There’s been a lot of buzz around alternative forms of domain monetization, alternatives to domain parking. Here’s my take on it…
I think quite a few of the ideas circulating around at the moment are sort of dead end. One thing that is pretty overhyped overall I think is development (sorry to say). Domainers are not developers, developing is a defocus for them and they don’t know how to do it properly in most cases. What is the point of spending a week building a website about sharks or octopuses that ends up making $2 on ad-sense a month? Don’t get me wrong, I do believe in building out prime generic domains especially in an e-commerce/lead generation/cpa context, doing SEO, arbitraging the site via PPC etc. I just don’t believe in taking 1000 domains and producing mass content, it’s really only about tricking Google for a little while who will eventually kill it because it’s really about just littering his search index. The only fit for domain mass development is for domains that don’t get type-in traffic. Why would you want to own domains without type-in traffic anyway?
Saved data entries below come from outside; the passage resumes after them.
-- ==== Sys2Proof/Machine/Stream.lean ====
section
/-! DEFINITION. Sys2Proof/Machine/Stream.lean: the stream engine's commands that move bytes: COPY, DCMP, FILL and CSUM
(spec/07_matrix_and_stream_engines.md R163 to R177), held commands (spec/09_address_spaces_translation.md R209 to R213), records
of failed checks (spec/10_chunks_residency_placement.md R219 to R225), and their events. -/

namespace Sys2Proof.Machine

/-! ## INJECT (R225) -/

/-- The corruption is made, or the chosen command ends without it: ARM clears. -/
def Core.disarm (k : Core) : Core := { k with inject := k.inject &&& ~~~0x100000000#64, chosen := false }

def State.disarmFor (s : State) (core : Nat) (c : StrCmd) : State :=
  if c.inject && !c.hit then s.modCore core Core.disarm else s

/-- A command fails with an async cause (R332): it leaves the queue with no further effect. -/
def State.failCmd (s : State) (core : Nat) (c : StrCmd) (cause : Nat) : State :=
  ((s.disarmFor core c).dropCmd core c.slot).raiseAsync core c.strand c.task cause false c.tok c.seq

/-- The command in a slot of a core. -/
def Core.cmdAt (k : Core) (slot : Nat) : Option StrCmd := k.sq.find? fun c => c.slot == slot

/-! ## Read pieces -/

/-- Pieces of the header that leads the string, at the front of the read pieces and of a copy's write pieces. -/
def StrCmd.headCount (c : StrCmd) : Nat := c.lead / 8

/-- Header pieces that must be read, and checked, before the payload's. -/
def StrCmd.headRead (c : StrCmd) : Bool := (List.range c.headCount).all c.srcDone.contains

/-- Payload bytes that a byte by byte copy has written since it started or resumed (R168); its computed pair is none. -/
def StrCmd.replayed (c : StrCmd) : Nat :=
  ((c.written 0).filter fun k => decide (c.headCount ≤ k) && decide (k < c.srcPieces.length)).length

/-- Read piece `k` may be performed now: the header's first (R217), and byte by byte under replay (R168). -/
def StrCmd.mayRead (c : StrCmd) (k : Nat) : Bool :=
  c.phase == .flight && k < c.srcPieces.length && !c.srcDone.contains k &&
    (k < c.headCount || (c.headRead && (!c.serial || c.kind != .copy || c.headCount + c.replayed == k)))

/-- Read piece `k` has been performed. -/
def StrCmd.took (c : StrCmd) (k : Nat) (p : ReadPiece) (v : List Byte) (pz : Bool) : StrCmd :=
  { c with
    data := writeCells c.data p.off v
    pois := if pz then (List.range p.len).map (· + p.off) ++ c.pois else c.pois
    srcDone := k :: c.srcDone }

/-- A poisoned byte was read among `n` from `o` on. -/
def StrCmd.poisIn (c : StrCmd) (o n : Nat) : Bool := c.pois.any fun x => o ≤ x && x < o + n

/-- HEADER-FORMAT of a header that has been read whole (R217). The spec does not say whether a header that holds a poisoned
word is still checked: here it is not, the bytes move and the record is the poison's (assumption 85). -/
def StrCmd.headerFails (c : StrCmd) : Bool :=
  c.lead != 0 && !c.poisIn 0 64 && headerBad (readCells c.data 0 64) c.payload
Rule number 1 – always follow the traffic. If you stick to this mantra, you get the domain game. If you don’t, I guess you’re condemned to flipping domains on dnforum for $20.
Since developing is such a complex issue, let’s focus on ways of alternative monetization for type in traffic. These are the areas I think are the way to go forward and make sense, some of them overlap:
- Zero click – The whole idea of this is not sending a visitor to a parked page but directly to an advertiser for a fixed fee for every redirect, similar to PPC for advertisers
- CPA/Lead Generation – I am very strong believer in this model. I think that about 20% of traffic now going to parked pages can be monetized better via CPA/Lead gen. Could even be 30%. This year I plan to take this route and arbitrage significantly more domain traffic to CPA. I want to build a small department in my company entirely focused on this. Problem with CPA is that it is very time consuming, involves a lot of testing and is difficult to scale. I think I have a solution for this though, I will elaborate more in coming weeks.
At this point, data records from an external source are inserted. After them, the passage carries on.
-- ==== Sys2Proof/Machine/Save.lean ====
section
/-! DEFINITION. Sys2Proof/Machine/Save.lean: stopping, saving and resuming a task, and what a saved core holds
(spec/13_traps_preemption.md R293 to R302), with the event SAVE_UNIT_APPLY. -/

namespace Sys2Proof.Machine

/-! ## Parts of a memory -/

/-- Bytes of `src` from 0 to `n` put at `a`. -/
def Ram.splice (m : Ram) (a n : Nat) (src : Ram) : Ram :=
  { cells := (m.cells.filter fun c => c.1 < a) ++ ((src.cells.filter fun c => c.1 < n).map fun c => (c.1 + a, c.2)) ++
      m.cells.filter fun c => a + n ≤ c.1
    poison := (m.poison.filter fun w => 8 * w < a || a + n ≤ 8 * w) ++ (src.poison.filter fun w => 8 * w < n).map (· + a / 8) }

/-- Bytes [a, a + n) as a memory of its own. -/
def Ram.slice (m : Ram) (a n : Nat) : Ram :=
  { cells := (m.cells.filter fun c => a ≤ c.1 && c.1 < a + n).map fun c => (c.1 - a, c.2)
    poison := (m.poison.filter fun w => a ≤ 8 * w && 8 * w < a + n).map (· - a / 8) }

/-- Strings of bytes at their offsets. -/
def Ram.put (m : Ram) (base : Nat) (l : List (Nat × List Byte)) : Ram := l.foldl (fun m x => m.writeAll (base + x.1) x.2) m

/-! ## Stopping points of stream commands (R293, R209) -/

/-- Payload bytes that have landed at destination `n`, up to the first that has not. -/
def StrCmd.landedTo (c : StrCmd) (n : Nat) : Nat :=
  ((c.dstPieces n).zipIdx.filter fun p => !(c.written n).contains p.2 && c.lead ≤ p.1.off && p.1.off < c.lead + c.payload).foldl
    (fun m p => min m (p.1.off - c.lead)) c.payload

/-- Payload bytes that have been read, up to the first that has not. -/
def StrCmd.readTo (c : StrCmd) : Nat :=
  (c.srcPieces.zipIdx.filter fun p => !c.srcDone.contains p.2 && c.lead ≤ p.1.off).foldl (fun m p => min m (p.1.off - c.lead)) c.payload

/-- A copy of which a destination may overlap the source: its bytes must be read before they are written over. -/
def StrCmd.overlaps (c : StrCmd) : Bool :=
  c.kind == .copy && (List.range c.ndst).any fun n =>
    (c.dest n).tag == c.source.tag && c.source.low < (c.dest n).high && (c.dest n).low < c.source.high

/-- What a command keeps when it stops: the header that leads its string, which is not read again (R217, R301). -/
def StrCmd.bare (c : StrCmd) : StrCmd :=
  { c with
    data := c.data.filter fun x => decide (x.1 < c.lead)
    pois := c.pois.filter fun x => decide (x < c.lead)
    srcDone := c.srcDone.filter fun x => decide (x < c.headCount)
    dstDone := c.dstDone.filter fun x => decide (x.2 < c.headCount)
    fault := none
    phase := if c.phase == .waiting || c.phase == .arming then c.phase else .flight }

/-- The source address of a poisoned word among the first `n` bytes of the payload, which move no more (R141). -/
def StrCmd.taintTo (c : StrCmd) (n : Nat) : Option Nat :=
  match c.taint with
  | some a => some a
  | none => if c.pois.any fun x => c.lead ≤ x && x < c.lead + n then some c.poisAddr else none

/-- Leading elements of a DCMP whose output has landed: their bytes of stream and output. -/
def leadElements : Nat → List (Nat × List PByte) → Nat × List PByte
  | _, [] => (0, [])
  | n, e :: l =>
    if e.2.length ≤ n then
      let r := leadElements (n - e.2.length) l
      (e.1 + r.1, e.2 ++ r.2)
    else (0, [])

/-- The sums of the payload bytes of the source up to element `e` (R301). -/
def StrCmd.sumsTo (c : StrCmd) (e : Nat) : Word × Word :=
  let o := c.srcFrom * c.source.esize
  let r := byteSums o (readCells c.data (c.lead + o) ((e - c.srcFrom) * c.source.esize))
  (BitVec.ofNat 64 ((c.sums.1.toNat + r.1) % csumM), BitVec.ofNat 64 ((c.sums.2.toNat + r.2) % csumM))

/-- The command at its stopping point, with its progress: the elements and bytes known to be complete (R209, R301). -/
def StrCmd.progress (c : StrCmd) : StrCmd :=
  if c.phase == .waiting || c.phase == .arming || c.isZero then c.bare
  else
    match c.kind with
    | .dcmp =>
      let done := ((c.dstPieces 0).zipIdx.filter fun p => !(c.written 0).contains p.2).foldl (fun m p => min m p.1.off)
        (c.out + c.output.length) - c.out
      let r := if c.allRead then leadElements done c.elements.1 else (0, [])
      { c.bare with
        pos := c.pos + r.1, out := c.out + r.2.length, hist := ((r.2.map (·.1)).reverse ++ c.hist).take 65535
        taint := if r.2.any (·.2) then c.taintTo c.payload else c.taint }
    | .csum =>
      let e := c.readTo / c.source.esize
      { c.bare with srcFrom := e, sums := c.sumsTo e, taint := c.taintTo (e * c.source.esize) }
    | .copy =>
      let landed := (List.range c.ndst).foldl (fun m n => min m (c.landedTo n)) c.payload
      let c' := { c.bare with dstFrom := landed / (c.dest 0).esize }
      let b := (List.range c.ndst).foldl (fun m n => min m (c'.dstElem n * (c.dest n).esize)) landed
      let e := b / c.source.esize
      { c' with srcFrom := e, sums := c.sumsTo e, taint := c.taintTo (e * c.source.esize) }
    | .fill => { c.bare with dstFrom := c.landedTo 0 / (c.dest 0).esize }
    | _ => c.bare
- CPM Ads – I think this could be a very decent ad on to parking. Why not put banners or more aggressive display formats on parked pages for advertisers more focused on selling their brand. There is huge money in display advertising and this area has really been ignored by the domain industry. Say you have a domain making $10 rpm. Why not put a banner on top of the parked page making another $5 rpm on top?
- Email/list building – Another area still completely ignored by the domain industry. Say you have a domain like PersonalLoans.com (still paying my debts to Frank). Why not put on it a email submission box entitling subscribers to get hot loan deals once in a while. This could be an interesting avenue for creating another continuous source of revenue from your domains. Email marketing is seriously a huge business.